I was unsure which to choose at first, so I’ve summarized this for anyone in the same situation.
[Failure Story] I installed Anaconda, but it was so large that my PC slowed down, so I eventually switched to Colab.
* Note: I’ve also included some beginner-friendly notes.
Environment | Advantages | Disadvantages |
---|---|---|
Google Colab (Runs in the browser) ★ Recommended for Beginners |
• No installation required—just open your browser and go • Free GPU access (※1) • Easy integration with Google Drive • Jupyter Notebook format works well with online tutorials |
• Requires an internet connection [Personal Experience] I panicked when the Wi-Fi dropped in a café. • Sessions automatically end after 12 hours (※2) [Failure Story] I lost unsaved data when my session disconnected mid-work—remember to save often! • Limited for advanced customizations or local connections |
Anaconda (Jupyter) (Installed on your PC) |
• Comes with a rich set of libraries pre-installed • Works offline • GUI tools make virtual environment (env) management easy |
• Large initial download size (3–5 GB) [Personal Experience] It took over an hour to install—mind your storage! • Performance depends on your PC (especially for GPU tasks) • Unused environments can hog disk space |
Direct Installation (From the official Python distribution) |
• Lightweight—install only what you need • Highly customizable environment • A professional setup favored by engineers |
• Slightly advanced for beginners (※3) • Requires familiarity with virtual environments (venv, pyenv, etc.) • You’re responsible for managing libraries and troubleshooting |
※1: Even the free Colab plan lets you switch your runtime to GPU, but usage time is limited.

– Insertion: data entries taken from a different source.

-- ==== Sys2Proof/Machine/State.lean ====
section
/-! DEFINITION. The state of one DCPU-16N (spec/10_state.md), as plain data, and the state after reset
(spec/70_reset_and_hazards.md R350). The last four fields are the model's own (INVENTORY.md). -/

namespace Sys2Proof.Machine

/-- The byte-mask state BYT (R22): which octet of the next direct output is protected. -/
inductive ByteMask where
  | off | protectLow | protectHigh
deriving DecidableEq, Repr

/-- What the platform does at an instruction boundary: raise a hardware interrupt with a message (R303), assert reset
(R350), or let a device set an octet of memory on its own (U8, R54; log 22). -/
inductive PlatformEvent where
  | interrupt (message : Word)
  | reset
  | store (address : PAddr) (octet : Byte)
deriving DecidableEq, Repr

/-- Why a step can stop with a fault. These are the two points where the spec gives the machine no continuation
(R301); neither is a hardware event. -/
inductive Fault where
  /-- Raised by the meaning of every reserved opcode when it is performed (R83). Safe: hardware does something
  unknown there, and the model claims nothing. -/
  | reservedOpcode
  /-- Raised by INT, by HLT and by an arriving hardware interrupt when the queue already holds 256 messages (R306).
  Safe: the source gives no behaviour to continue with. -/
  | queueOverflow
deriving DecidableEq, Repr

/-- Why a step can be refused. -/
inductive Refusal where
  /-- Raised by an arm of `exec` whose instruction has no meaning yet. Safe. No arm of this model uses it. -/
  | notModelled (mnemonic : String)
deriving DecidableEq, Repr

/-- Physical memory: the octets that differ from what an unlisted address reads as, by rising address (log 19). -/
abbrev Memory := List Host.Cell

/-- The state of the machine (10_state.md section 1), and the model's own fields. -/
structure State where
  /-- A, B, C, X, Y, Z, I, J (R10). -/
  regs : Vector Word 8
  /-- The program counter (R11). -/
  pc : Word
  /-- The stack pointer (R12). -/
  sp : Word
  /-- The ALU high word, extra or excess (R13). -/
  ex : Word
  /-- The interrupt address; 0 means interrupts are not enabled (R14). -/
  ia : Word
  /-- The OS vector address; 0 means OS vector calls are disabled (R15). -/
  ova : Word
  /-- The OS vector memory page, `ppppppppppppssss` (R16). -/
  ovm : Word
  /-- The Extended Memory Unit: the page of each block (R17). -/
  emu : Vector Page 16
  /-- The operating mode (R18). -/
  mode : Mode
  /-- The interrupt queue, oldest message first (R19). -/
  iq : List Word
  /-- The interrupt-queuing flag (R20). -/
  qf : Bool
  /-- The skipping flag (R21); set only while a skip goes on beyond one step (log 24). -/
  skip : Bool
  /-- The byte-mask state (R22). -/
  byt : ByteMask
  /-- The run state (R23). -/
  run : RunState
  /-- The Core Memory Heater function control register (R24). -/
  hcr : Word
  /-- What RAM and ROM hold in the physical address space (R27, R52). -/
  mem : Memory
  /-- MODEL: the platform's parameters (D9, D21, D22, D23); no step changes them. -/
  cfg : Config
  /-- MODEL: what the platform does at the coming boundaries, one list a boundary (R303; log 22). -/
  inputs : List (List PlatformEvent)
  /-- MODEL: the transactions made with devices, oldest first (R52, R190, R206, R353; log 20). -/
  busLog : List BusEvent
  /-- MODEL: how many turns of the cycle began, an argument of the free values (log 37). -/
  turns : Nat
deriving DecidableEq, Repr

/-- What an instruction boundary comes to (R100): the machine stops, no instruction is performed in this cycle, or
one instruction is performed next. -/
inductive Boundary where
  | stop (f : Fault)
  | idle (s : State)
  | perform (s : State)
deriving DecidableEq, Repr

/-- The machine right after a reset or power-on with the platform `c` and the memory contents `m` (R350, R352, R353):
Native mode, the platform's EMU layout, everything else zero, empty, off or Running (decision D1; log 1). What RAM holds
at power-on is part of the state a run is given (R353, U8: any value). -/
def State.powerOn (c : Config) (m : Memory) : State :=
  { regs := Vector.replicate 8 0
    pc := 0, sp := 0, ex := 0, ia := 0, ova := 0, ovm := 0
    emu := c.emuReset
    mode := .native
    iq := [], qf := false, skip := false, byt := .off, run := .running
    hcr := 0
    mem := m
    cfg := c
    inputs := [], busLog := [], turns := 0 }

/-- The machine right after reset with the default platform, memory with nothing listed (log 19). -/
def State.reset : State := State.powerOn Config.default []

end Sys2Proof.Machine

namespace Sys2Proof

/-- FREE VALUE: what the Core Memory Heater does for a value written to HCR, in the state once it is written: any changes to
any part of the machine, in order (D21, U3, R206; log 18). No claim can be made about it. -/
opaque Config.heaterEffect : Machine.State → Word → List StateChange

end Sys2Proof
end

※2: Sessions disconnect automatically after a set time, so it’s not ideal for long-running tasks (extended time is available in Pro).
※3: Geared toward those familiar with Python and system internals. Beginners should start with Colab or Anaconda.

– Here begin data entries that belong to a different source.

-- ==== Sys2Proof/Machine/Dispatch.lean ====
section
/-! DEFINITION. One arm per constructor of Instr, each a direct call of the instruction's meaning. The state given to
`exec` has PC at the instruction's first word. -/

namespace Sys2Proof.Machine

def exec (i : Instr) (s : State) : Host.Outcome State Fault Refusal :=
  match i with
  | .set b a => Sys2Proof.Machine.execSet b a s
  | .add b a => Sys2Proof.Machine.execAdd b a s
  | .sub b a => Sys2Proof.Machine.execSub b a s
  | .mul b a => Sys2Proof.Machine.execMul b a s
  | .mli b a => Sys2Proof.Machine.execMli b a s
  | .div b a => Sys2Proof.Machine.execDiv b a s
  | .dvi b a => Sys2Proof.Machine.execDvi b a s
  | .mod b a => Sys2Proof.Machine.execMod b a s
  | .mdi b a => Sys2Proof.Machine.execMdi b a s
  | .and b a => Sys2Proof.Machine.execAnd b a s
  | .bor b a => Sys2Proof.Machine.execBor b a s
  | .xor b a => Sys2Proof.Machine.execXor b a s
  | .shr b a => Sys2Proof.Machine.execShr b a s
  | .asr b a => Sys2Proof.Machine.execAsr b a s
  | .shl b a => Sys2Proof.Machine.execShl b a s
  | .ifb b a => Sys2Proof.Machine.execIfb b a s
  | .ifc b a => Sys2Proof.Machine.execIfc b a s
  | .ife b a => Sys2Proof.Machine.execIfe b a s
  | .ifn b a => Sys2Proof.Machine.execIfn b a s
  | .ifg b a => Sys2Proof.Machine.execIfg b a s
  | .ifa b a => Sys2Proof.Machine.execIfa b a s
  | .ifl b a => Sys2Proof.Machine.execIfl b a s
  | .ifu b a => Sys2Proof.Machine.execIfu b a s
  | .reservedBasic18 b a => Sys2Proof.Machine.execReservedBasic18 b a s
  | .reservedBasic19 b a => Sys2Proof.Machine.execReservedBasic19 b a s
  | .adx b a => Sys2Proof.Machine.execAdx b a s
  | .sbx b a => Sys2Proof.Machine.execSbx b a s
  | .hww b a => Sys2Proof.Machine.execHww b a s
  | .hwr b a => Sys2Proof.Machine.execHwr b a s
  | .sti b a => Sys2Proof.Machine.execSti b a s
  | .std b a => Sys2Proof.Machine.execStd b a s
  | .jsr a => Sys2Proof.Machine.execJsr a s
  | .bsr a => Sys2Proof.Machine.execBsr a s
  | .reservedSpecial03 a => Sys2Proof.Machine.execReservedSpecial03 a s
  | .reservedSpecial04 a => Sys2Proof.Machine.execReservedSpecial04 a s
  | .neg a => Sys2Proof.Machine.execNeg a s
  | .reservedSpecial06 a => Sys2Proof.Machine.execReservedSpecial06 a s
  | .hcf a => Sys2Proof.Machine.execHcf a s
  | .int a => Sys2Proof.Machine.execInt a s
  | .iag a => Sys2Proof.Machine.execIag a s
  | .ias a => Sys2Proof.Machine.execIas a s
  | .rfi a => Sys2Proof.Machine.execRfi a s
  | .iaq a => Sys2Proof.Machine.execIaq a s
  | .reservedSpecial0d a => Sys2Proof.Machine.execReservedSpecial0d a s
  | .mmw a => Sys2Proof.Machine.execMmw a s
  | .mmr a => Sys2Proof.Machine.execMmr a s
  | .osn a => Sys2Proof.Machine.execOsn a s
  | .osq a => Sys2Proof.Machine.execOsq a s
  | .osi a => Sys2Proof.Machine.execOsi a s
  | .osr a => Sys2Proof.Machine.execOsr a s
  | .sxb a => Sys2Proof.Machine.execSxb a s
  | .swp a => Sys2Proof.Machine.execSwp a s
  | .reservedSpecial16 a => Sys2Proof.Machine.execReservedSpecial16 a s
  | .reservedSpecial17 a => Sys2Proof.Machine.execReservedSpecial17 a s
  | .rfo a => Sys2Proof.Machine.execRfo a s
  | .reservedSpecial19 a => Sys2Proof.Machine.execReservedSpecial19 a s
  | .omg a => Sys2Proof.Machine.execOmg a s
  | .oms a => Sys2Proof.Machine.execOms a s
  | .ovg a => Sys2Proof.Machine.execOvg a s
  | .ovs a => Sys2Proof.Machine.execOvs a s
  | .reservedSpecial1e a => Sys2Proof.Machine.execReservedSpecial1e a s
  | .cme a => Sys2Proof.Machine.execCme a s
  | .hlt v => Sys2Proof.Machine.execHlt v s
  | .slp v => Sys2Proof.Machine.execSlp v s
  | .sfr v => Sys2Proof.Machine.execSfr v s
  | .reservedImplied03 v => Sys2Proof.Machine.execReservedImplied03 v s
  | .byt v => Sys2Proof.Machine.execByt v s
  | .reservedImplied05 v => Sys2Proof.Machine.execReservedImplied05 v s
  | .reservedImplied06 v => Sys2Proof.Machine.execReservedImplied06 v s
  | .reservedImplied07 v => Sys2Proof.Machine.execReservedImplied07 v s
  | .reservedImplied08 v => Sys2Proof.Machine.execReservedImplied08 v s
  | .reservedImplied09 v => Sys2Proof.Machine.execReservedImplied09 v s
  | .reservedImplied0a v => Sys2Proof.Machine.execReservedImplied0a v s
  | .reservedImplied0b v => Sys2Proof.Machine.execReservedImplied0b v s
  | .reservedImplied0c v => Sys2Proof.Machine.execReservedImplied0c v s
  | .reservedImplied0d v => Sys2Proof.Machine.execReservedImplied0d v s
  | .reservedImplied0e v => Sys2Proof.Machine.execReservedImplied0e v s
  | .reservedImplied0f v => Sys2Proof.Machine.execReservedImplied0f v s
  | .skp v => Sys2Proof.Machine.execSkp v s
  | .reservedImplied11 v => Sys2Proof.Machine.execReservedImplied11 v s
  | .reservedImplied12 v => Sys2Proof.Machine.execReservedImplied12 v s
  | .reservedImplied13 v => Sys2Proof.Machine.execReservedImplied13 v s
  | .reservedImplied14 v => Sys2Proof.Machine.execReservedImplied14 v s
  | .reservedImplied15 v => Sys2Proof.Machine.execReservedImplied15 v s
  | .reservedImplied16 v => Sys2Proof.Machine.execReservedImplied16 v s
  | .reservedImplied17 v => Sys2Proof.Machine.execReservedImplied17 v s
  | .reservedImplied18 v => Sys2Proof.Machine.execReservedImplied18 v s
  | .reservedImplied19 v => Sys2Proof.Machine.execReservedImplied19 v s
  | .reservedImplied1a v => Sys2Proof.Machine.execReservedImplied1a v s
  | .reservedImplied1b v => Sys2Proof.Machine.execReservedImplied1b v s
  | .reservedImplied1c v => Sys2Proof.Machine.execReservedImplied1c v s
  | .reservedImplied1d v => Sys2Proof.Machine.execReservedImplied1d v s
  | .reservedImplied1e v => Sys2Proof.Machine.execReservedImplied1e v s
  | .reservedImplied1f v => Sys2Proof.Machine.execReservedImplied1f v s

end Sys2Proof.Machine
end

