/-! ## setOctet -/

@[simp] theorem State.setOctet_regs (p : PAddr) (v : Byte) : (s.setOctet p v).regs = s.regs := rfl
@[simp] theorem State.setOctet_pc (p : PAddr) (v : Byte) : (s.setOctet p v).pc = s.pc := rfl
@[simp] theorem State.setOctet_sp (p : PAddr) (v : Byte) : (s.setOctet p v).sp = s.sp := rfl
@[simp] theorem State.setOctet_ex (p : PAddr) (v : Byte) : (s.setOctet p v).ex = s.ex := rfl
@[simp] theorem State.setOctet_ia (p : PAddr) (v : Byte) : (s.setOctet p v).ia = s.ia := rfl
@[simp] theorem State.setOctet_ova (p : PAddr) (v : Byte) : (s.setOctet p v).ova = s.ova := rfl
@[simp] theorem State.setOctet_ovm (p : PAddr) (v : Byte) : (s.setOctet p v).ovm = s.ovm := rfl
@[simp] theorem State.setOctet_emu (p : PAddr) (v : Byte) : (s.setOctet p v).emu = s.emu := rfl
@[simp] theorem State.setOctet_mode (p : PAddr) (v : Byte) : (s.setOctet p v).mode = s.mode := rfl
@[simp] theorem State.setOctet_iq (p : PAddr) (v : Byte) : (s.setOctet p v).iq = s.iq := rfl
@[simp] theorem State.setOctet_qf (p : PAddr) (v : Byte) : (s.setOctet p v).qf = s.qf := rfl
@[simp] theorem State.setOctet_skip (p : PAddr) (v : Byte) : (s.setOctet p v).skip = s.skip := rfl
@[simp] theorem State.setOctet_byt (p : PAddr) (v : Byte) : (s.setOctet p v).byt = s.byt := rfl
@[simp] theorem State.setOctet_run (p : PAddr) (v : Byte) : (s.setOctet p v).run = s.run := rfl
@[simp] theorem State.setOctet_hcr (p : PAddr) (v : Byte) : (s.setOctet p v).hcr = s.hcr := rfl
@[simp] theorem State.setOctet_mem (p : PAddr) (v : Byte) : (s.setOctet p v).mem = if s.kindAt p = .ram then Memory.write s.mem p.toNat v else
      Memory.writeAll s.mem (Config.writeEffect s.turns (s.busLog ++ [.memWrite p v])) := rfl
@[simp] theorem State.setOctet_cfg (p : PAddr) (v : Byte) : (s.setOctet p v).cfg = s.cfg := rfl
@[simp] theorem State.setOctet_inputs (p : PAddr) (v : Byte) : (s.setOctet p v).inputs = s.inputs := rfl
@[simp] theorem State.setOctet_busLog (p : PAddr) (v : Byte) : (s.setOctet p v).busLog = if s.kindAt p = .ram then s.busLog else s.busLog ++ [.memWrite p v] := rfl
@[simp] theorem State.setOctet_turns (p : PAddr) (v : Byte) : (s.setOctet p v).turns = s.turns := rfl

/-! ## writeLow -/

@[simp] theorem State.writeLow_regs (va v : Word) : (s.writeLow va v).regs = s.regs := rfl
@[simp] theorem State.writeLow_pc (va v : Word) : (s.writeLow va v).pc = s.pc := rfl
@[simp] theorem State.writeLow_sp (va v : Word) : (s.writeLow va v).sp = s.sp := rfl
@[simp] theorem State.writeLow_ex (va v : Word) : (s.writeLow va v).ex = s.ex := rfl
@[simp] theorem State.writeLow_ia (va v : Word) : (s.writeLow va v).ia = s.ia := rfl
@[simp] theorem State.writeLow_ova (va v : Word) : (s.writeLow va v).ova = s.ova := rfl
@[simp] theorem State.writeLow_ovm (va v : Word) : (s.writeLow va v).ovm = s.ovm := rfl
@[simp] theorem State.writeLow_emu (va v : Word) : (s.writeLow va v).emu = s.emu := rfl
@[simp] theorem State.writeLow_mode (va v : Word) : (s.writeLow va v).mode = s.mode := rfl
@[simp] theorem State.writeLow_iq (va v : Word) : (s.writeLow va v).iq = s.iq := rfl
@[simp] theorem State.writeLow_qf (va v : Word) : (s.writeLow va v).qf = s.qf := rfl
@[simp] theorem State.writeLow_skip (va v : Word) : (s.writeLow va v).skip = s.skip := rfl
@[simp] theorem State.writeLow_byt (va v : Word) : (s.writeLow va v).byt = s.byt := rfl
@[simp] theorem State.writeLow_run (va v : Word) : (s.writeLow va v).run = s.run := rfl
@[simp] theorem State.writeLow_hcr (va v : Word) : (s.writeLow va v).hcr = s.hcr := rfl
@[simp] theorem State.writeLow_cfg (va v : Word) : (s.writeLow va v).cfg = s.cfg := rfl
@[simp] theorem State.writeLow_inputs (va v : Word) : (s.writeLow va v).inputs = s.inputs := rfl
@[simp] theorem State.writeLow_turns (va v : Word) : (s.writeLow va v).turns = s.turns := rfl

/-! ## writeHigh -/

@[simp] theorem State.writeHigh_regs (va v : Word) : (s.writeHigh va v).regs = s.regs := rfl
@[simp] theorem State.writeHigh_pc (va v : Word) : (s.writeHigh va v).pc = s.pc := rfl
@[simp] theorem State.writeHigh_sp (va v : Word) : (s.writeHigh va v).sp = s.sp := rfl
@[simp] theorem State.writeHigh_ex (va v : Word) : (s.writeHigh va v).ex = s.ex := rfl
@[simp] theorem State.writeHigh_ia (va v : Word) : (s.writeHigh va v).ia = s.ia := rfl
@[simp] theorem State.writeHigh_ova (va v : Word) : (s.writeHigh va v).ova = s.ova := rfl
@[simp] theorem State.writeHigh_ovm (va v : Word) : (s.writeHigh va v).ovm = s.ovm := rfl
@[simp] theorem State.writeHigh_emu (va v : Word) : (s.writeHigh va v).emu = s.emu := rfl
@[simp] theorem State.writeHigh_mode (va v : Word) : (s.writeHigh va v).mode = s.mode := rfl
@[simp] theorem State.writeHigh_iq (va v : Word) : (s.writeHigh va v).iq = s.iq := rfl
@[simp] theorem State.writeHigh_qf (va v : Word) : (s.writeHigh va v).qf = s.qf := rfl
@[simp] theorem State.writeHigh_skip (va v : Word) : (s.writeHigh va v).skip = s.skip := rfl
@[simp] theorem State.writeHigh_byt (va v : Word) : (s.writeHigh va v).byt = s.byt := rfl
@[simp] theorem State.writeHigh_run (va v : Word) : (s.writeHigh va v).run = s.run := rfl
@[simp] theorem State.writeHigh_hcr (va v : Word) : (s.writeHigh va v).hcr = s.hcr := rfl
@[simp] theorem State.writeHigh_cfg (va v : Word) : (s.writeHigh va v).cfg = s.cfg := rfl
@[simp] theorem State.writeHigh_inputs (va v : Word) : (s.writeHigh va v).inputs = s.inputs := rfl
@[simp] theorem State.writeHigh_turns (va v : Word) : (s.writeHigh va v).turns = s.turns := rfl

/-! ## writeWord -/

@[simp] theorem State.writeWord_regs (va v : Word) : (s.writeWord va v).regs = s.regs := rfl
@[simp] theorem State.writeWord_pc (va v : Word) : (s.writeWord va v).pc = s.pc := rfl
@[simp] theorem State.writeWord_sp (va v : Word) : (s.writeWord va v).sp = s.sp := rfl
@[simp] theorem State.writeWord_ex (va v : Word) : (s.writeWord va v).ex = s.ex := rfl
@[simp] theorem State.writeWord_ia (va v : Word) : (s.writeWord va v).ia = s.ia := rfl
@[simp] theorem State.writeWord_ova (va v : Word) : (s.writeWord va v).ova = s.ova := rfl
@[simp] theorem State.writeWord_ovm (va v : Word) : (s.writeWord va v).ovm = s.ovm := rfl
@[simp] theorem State.writeWord_emu (va v : Word) : (s.writeWord va v).emu = s.emu := rfl
@[simp] theorem State.writeWord_mode (va v : Word) : (s.writeWord va v).mode = s.mode := rfl
@[simp] theorem State.writeWord_iq (va v : Word) : (s.writeWord va v).iq = s.iq := rfl
@[simp] theorem State.writeWord_qf (va v : Word) : (s.writeWord va v).qf = s.qf := rfl
@[simp] theorem State.writeWord_skip (va v : Word) : (s.writeWord va v).skip = s.skip := rfl
@[simp] theorem State.writeWord_byt (va v : Word) : (s.writeWord va v).byt = s.byt := rfl
@[simp] theorem State.writeWord_run (va v : Word) : (s.writeWord va v).run = s.run := rfl
@[simp] theorem State.writeWord_hcr (va v : Word) : (s.writeWord va v).hcr = s.hcr := rfl
@[simp] theorem State.writeWord_cfg (va v : Word) : (s.writeWord va v).cfg = s.cfg := rfl
@[simp] theorem State.writeWord_inputs (va v : Word) : (s.writeWord va v).inputs = s.inputs := rfl
@[simp] theorem State.writeWord_turns (va v : Word) : (s.writeWord va v).turns = s.turns := rfl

How to Use Google Colab (Step-by-Step)
Step 1: Create a Google Account
To use Google Colab, you need a Google account. If you don’t have one yet, create one here.
[Personal Experience] I set up a dedicated sub-account for learning, and data management became much easier.
Step 2: Access Google Drive
Log in to Google Drive, where your Colab notebooks will be saved.

Step 3: Launch Colab from Google Drive
Click “+ New” → “More” → “Google Colaboratory” in the Google Drive menu.
[Failure Story] I couldn’t find Colab at first, but adding the Chrome extension made it appear.

Step 4: Colab Notebook Interface
When Colab launches, you’ll see the notebook interface. Enter code into cells and run them instantly.
Step 5: Run Your First Python Code
Type 1 + 1
in a cell and press “Shift + Enter” to see 2
below.
[Personal Experience] I still remember the thrill of running “1 + 1” and seeing Python work under my hands.

Step 6: Use for Data Analysis and Learning
Colab is Jupyter-compatible, so you can immediately import and use libraries like pandas and NumPy.
[Failure Story] I forgot to import libraries and got errors—make it a habit to write your import
statements first.
🔰 What Are pandas and NumPy? (Beginner Notes)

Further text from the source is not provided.